* **Material provided**:

-- ==== Sys2Proof/Laws/State.lean ====
section
/-! SUPPORT. What each named update of State leaves: one lemma for each field it does not touch, and for the
updates of one field the field's new value. -/

namespace Sys2Proof.Machine

variable (s : State)


/-! ### setBus -/

@[simp] theorem State.setBus_pending (b : Nat) (x : Bus) : (s.setBus b x).pending = s.pending := rfl
@[simp] theorem State.setBus_notices (b : Nat) (x : Bus) : (s.setBus b x).notices = s.notices := rfl
@[simp] theorem State.setBus_choices (b : Nat) (x : Bus) : (s.setBus b x).choices = s.choices := rfl
@[simp] theorem State.setBus_ml (b : Nat) (x : Bus) : (s.setBus b x).ml = s.ml := rfl
@[simp] theorem State.setBus_lv (b : Nat) (x : Bus) : (s.setBus b x).lv = s.lv := rfl
@[simp] theorem State.setBus_vu (b : Nat) (x : Bus) : (s.setBus b x).vu = s.vu := rfl
@[simp] theorem State.setBus_ce (b : Nat) (x : Bus) : (s.setBus b x).ce = s.ce := rfl
@[simp] theorem State.setBus_fb (b : Nat) (x : Bus) : (s.setBus b x).fb = s.fb := rfl
@[simp] theorem State.setBus_rc (b : Nat) (x : Bus) : (s.setBus b x).rc = s.rc := rfl
@[simp] theorem State.setBus_il (b : Nat) (x : Bus) : (s.setBus b x).il = s.il := rfl
@[simp] theorem State.setBus_cu (b : Nat) (x : Bus) : (s.setBus b x).cu = s.cu := rfl
@[simp] theorem State.setBus_ck (b : Nat) (x : Bus) : (s.setBus b x).ck = s.ck := rfl

/-! ### setVoice -/

@[simp] theorem State.setVoice_pending (v : Nat) (x : Voice) :
    (s.setVoice v x).pending = s.pending := rfl
@[simp] theorem State.setVoice_notices (v : Nat) (x : Voice) :
    (s.setVoice v x).notices = s.notices := rfl
@[simp] theorem State.setVoice_choices (v : Nat) (x : Voice) :
    (s.setVoice v x).choices = s.choices := rfl
@[simp] theorem State.setVoice_ml (v : Nat) (x : Voice) : (s.setVoice v x).ml = s.ml := rfl
@[simp] theorem State.setVoice_lv (v : Nat) (x : Voice) : (s.setVoice v x).lv = s.lv := rfl
@[simp] theorem State.setVoice_mx (v : Nat) (x : Voice) : (s.setVoice v x).mx = s.mx := rfl
@[simp] theorem State.setVoice_ce (v : Nat) (x : Voice) : (s.setVoice v x).ce = s.ce := rfl
@[simp] theorem State.setVoice_fb (v : Nat) (x : Voice) : (s.setVoice v x).fb = s.fb := rfl
@[simp] theorem State.setVoice_rc (v : Nat) (x : Voice) : (s.setVoice v x).rc = s.rc := rfl
@[simp] theorem State.setVoice_il (v : Nat) (x : Voice) : (s.setVoice v x).il = s.il := rfl
@[simp] theorem State.setVoice_cu (v : Nat) (x : Voice) : (s.setVoice v x).cu = s.cu := rfl
@[simp] theorem State.setVoice_ck (v : Nat) (x : Voice) : (s.setVoice v x).ck = s.ck := rfl

/-! ### setMix -/

@[simp] theorem State.setMix_pending (m : Nat) (x : Mix) : (s.setMix m x).pending = s.pending := rfl
@[simp] theorem State.setMix_notices (m : Nat) (x : Mix) : (s.setMix m x).notices = s.notices := rfl
@[simp] theorem State.setMix_choices (m : Nat) (x : Mix) : (s.setMix m x).choices = s.choices := rfl
@[simp] theorem State.setMix_ml (m : Nat) (x : Mix) : (s.setMix m x).ml = s.ml := rfl
@[simp] theorem State.setMix_lv (m : Nat) (x : Mix) : (s.setMix m x).lv = s.lv := rfl
@[simp] theorem State.setMix_mx (m : Nat) (x : Mix) : (s.setMix m x).mx = s.mx := rfl
@[simp] theorem State.setMix_vu (m : Nat) (x : Mix) : (s.setMix m x).vu = s.vu := rfl
@[simp] theorem State.setMix_ce (m : Nat) (x : Mix) : (s.setMix m x).ce = s.ce := rfl
@[simp] theorem State.setMix_rc (m : Nat) (x : Mix) : (s.setMix m x).rc = s.rc := rfl
@[simp] theorem State.setMix_il (m : Nat) (x : Mix) : (s.setMix m x).il = s.il := rfl
@[simp] theorem State.setMix_cu (m : Nat) (x : Mix) : (s.setMix m x).cu = s.cu := rfl
@[simp] theorem State.setMix_ck (m : Nat) (x : Mix) : (s.setMix m x).ck = s.ck := rfl

/-! ### setZone -/

@[simp] theorem State.setZone_pending (z : Nat) (x : Zone) : (s.setZone z x).pending = s.pending := rfl
@[simp] theorem State.setZone_notices (z : Nat) (x : Zone) : (s.setZone z x).notices = s.notices := rfl
@[simp] theorem State.setZone_choices (z : Nat) (x : Zone) : (s.setZone z x).choices = s.choices := rfl
@[simp] theorem State.setZone_ml (z : Nat) (x : Zone) : (s.setZone z x).ml = s.ml := rfl
@[simp] theorem State.setZone_lv (z : Nat) (x : Zone) : (s.setZone z x).lv = s.lv := rfl
@[simp] theorem State.setZone_mx (z : Nat) (x : Zone) : (s.setZone z x).mx = s.mx := rfl
@[simp] theorem State.setZone_vu (z : Nat) (x : Zone) : (s.setZone z x).vu = s.vu := rfl
@[simp] theorem State.setZone_ce (z : Nat) (x : Zone) : (s.setZone z x).ce = s.ce := rfl
@[simp] theorem State.setZone_fb (z : Nat) (x : Zone) : (s.setZone z x).fb = s.fb := rfl
@[simp] theorem State.setZone_il (z : Nat) (x : Zone) : (s.setZone z x).il = s.il := rfl
@[simp] theorem State.setZone_cu (z : Nat) (x : Zone) : (s.setZone z x).cu = s.cu := rfl
@[simp] theorem State.setZone_ck (z : Nat) (x : Zone) : (s.setZone z x).ck = s.ck := rfl

/-! ### setInput -/

@[simp] theorem State.setInput_pending (c : Nat) (x : Input) :
    (s.setInput c x).pending = s.pending := rfl
@[simp] theorem State.setInput_notices (c : Nat) (x : Input) :
    (s.setInput c x).notices = s.notices := rfl
@[simp] theorem State.setInput_choices (c : Nat) (x : Input) :
    (s.setInput c x).choices = s.choices := rfl
@[simp] theorem State.setInput_ml (c : Nat) (x : Input) : (s.setInput c x).ml = s.ml := rfl
@[simp] theorem State.setInput_lv (c : Nat) (x : Input) : (s.setInput c x).lv = s.lv := rfl
@[simp] theorem State.setInput_mx (c : Nat) (x : Input) : (s.setInput c x).mx = s.mx := rfl
@[simp] theorem State.setInput_vu (c : Nat) (x : Input) : (s.setInput c x).vu = s.vu := rfl
@[simp] theorem State.setInput_ce (c : Nat) (x : Input) : (s.setInput c x).ce = s.ce := rfl
@[simp] theorem State.setInput_fb (c : Nat) (x : Input) : (s.setInput c x).fb = s.fb := rfl
@[simp] theorem State.setInput_rc (c : Nat) (x : Input) : (s.setInput c x).rc = s.rc := rfl
@[simp] theorem State.setInput_il (c : Nat) (x : Input) : (s.setInput c x).il = s.il := rfl
@[simp] theorem State.setInput_ck (c : Nat) (x : Input) : (s.setInput c x).ck = s.ck := rfl

/-! ### setOutput -/

@[simp] theorem State.setOutput_pending (k : Nat) (x : Output) :
    (s.setOutput k x).pending = s.pending := rfl
@[simp] theorem State.setOutput_notices (k : Nat) (x : Output) :
    (s.setOutput k x).notices = s.notices := rfl
@[simp] theorem State.setOutput_choices (k : Nat) (x : Output) :
    (s.setOutput k x).choices = s.choices := rfl
@[simp] theorem State.setOutput_ml (k : Nat) (x : Output) : (s.setOutput k x).ml = s.ml := rfl
@[simp] theorem State.setOutput_lv (k : Nat) (x : Output) : (s.setOutput k x).lv = s.lv := rfl
@[simp] theorem State.setOutput_mx (k : Nat) (x : Output) : (s.setOutput k x).mx = s.mx := rfl
@[simp] theorem State.setOutput_vu (k : Nat) (x : Output) : (s.setOutput k x).vu = s.vu := rfl
@[simp] theorem State.setOutput_ce (k : Nat) (x : Output) : (s.setOutput k x).ce = s.ce := rfl
@[simp] theorem State.setOutput_fb (k : Nat) (x : Output) : (s.setOutput k x).fb = s.fb := rfl
@[simp] theorem State.setOutput_rc (k : Nat) (x : Output) : (s.setOutput k x).rc = s.rc := rfl
@[simp] theorem State.setOutput_il (k : Nat) (x : Output) : (s.setOutput k x).il = s.il := rfl
@[simp] theorem State.setOutput_ck (k : Nat) (x : Output) : (s.setOutput k x).ck = s.ck := rfl

/-! ### mapContrib -/

@[simp] theorem State.mapContrib_pending (b c : Nat) (f : Contrib → Contrib) :
    (s.mapContrib b c f).pending = s.pending := rfl
@[simp] theorem State.mapContrib_notices (b c : Nat) (f : Contrib → Contrib) :
    (s.mapContrib b c f).notices = s.notices := rfl
@[simp] theorem State.mapContrib_choices (b c : Nat) (f : Contrib → Contrib) :
    (s.mapContrib b c f).choices = s.choices := rfl
@[simp] theorem State.mapContrib_ml (b c : Nat) (f : Contrib → Contrib) :
    (s.mapContrib b c f).ml = s.ml := rfl
@[simp] theorem State.mapContrib_lv (b c : Nat) (f : Contrib → Contrib) :
    (s.mapContrib b c f).lv = s.lv := rfl
@[simp] theorem State.mapContrib_vu (b c : Nat) (f : Contrib → Contrib) :
    (s.mapContrib b c f).vu = s.vu := rfl
@[simp] theorem State.mapContrib_ce (b c : Nat) (f : Contrib → Contrib) :
    (s.mapContrib b c f).ce = s.ce := rfl
@[simp] theorem State.mapContrib_fb (b c : Nat) (f : Contrib → Contrib) :
    (s.mapContrib b c f).fb = s.fb := rfl
@[simp] theorem State.mapContrib_rc (b c : Nat) (f : Contrib → Contrib) :
    (s.mapContrib b c f).rc = s.rc := rfl
@[simp] theorem State.mapContrib_il (b c : Nat) (f : Contrib → Contrib) :
    (s.mapContrib b c f).il = s.il := rfl
@[simp] theorem State.mapContrib_cu (b c : Nat) (f : Contrib → Contrib) :
    (s.mapContrib b c f).cu = s.cu := rfl
@[simp] theorem State.mapContrib_ck (b c : Nat) (f : Contrib → Contrib) :
    (s.mapContrib b c f).ck = s.ck := rfl

/-! ### setFades -/

@[simp] theorem State.setFades_pending (l : List Fade) : (s.setFades l).pending = s.pending := rfl
@[simp] theorem State.setFades_notices (l : List Fade) : (s.setFades l).notices = s.notices := rfl
@[simp] theorem State.setFades_choices (l : List Fade) : (s.setFades l).choices = s.choices := rfl
@[simp] theorem State.setFades_ml (l : List Fade) : (s.setFades l).ml = s.ml := rfl
@[simp] theorem State.setFades_mx (l : List Fade) : (s.setFades l).mx = s.mx := rfl
@[simp] theorem State.setFades_vu (l : List Fade) : (s.setFades l).vu = s.vu := rfl
@[simp] theorem State.setFades_ce (l : List Fade) : (s.setFades l).ce = s.ce := rfl
@[simp] theorem State.setFades_fb (l : List Fade) : (s.setFades l).fb = s.fb := rfl
@[simp] theorem State.setFades_rc (l : List Fade) : (s.setFades l).rc = s.rc := rfl
@[simp] theorem State.setFades_il (l : List Fade) : (s.setFades l).il = s.il := rfl
@[simp] theorem State.setFades_cu (l : List Fade) : (s.setFades l).cu = s.cu := rfl
@[simp] theorem State.setFades_ck (l : List Fade) : (s.setFades l).ck = s.ck := rfl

* **What you will do**: Please, from the entries above, set down exactly the lines from the one containing "b x).ml = s.ml := rfl" through the one containing "b x).vu = s.vu := rfl", and only those.

* **Answer section**:
@[simp] theorem State.setBus_ml (b : Nat) (x : Bus) : (s.setBus b x).ml = s.ml := rfl
@[simp] theorem State.setBus_lv (b : Nat) (x : Bus) : (s.setBus b x).lv = s.lv := rfl
@[simp] theorem State.setBus_vu (b : Nat) (x : Bus) : (s.setBus b x).vu = s.vu := rfl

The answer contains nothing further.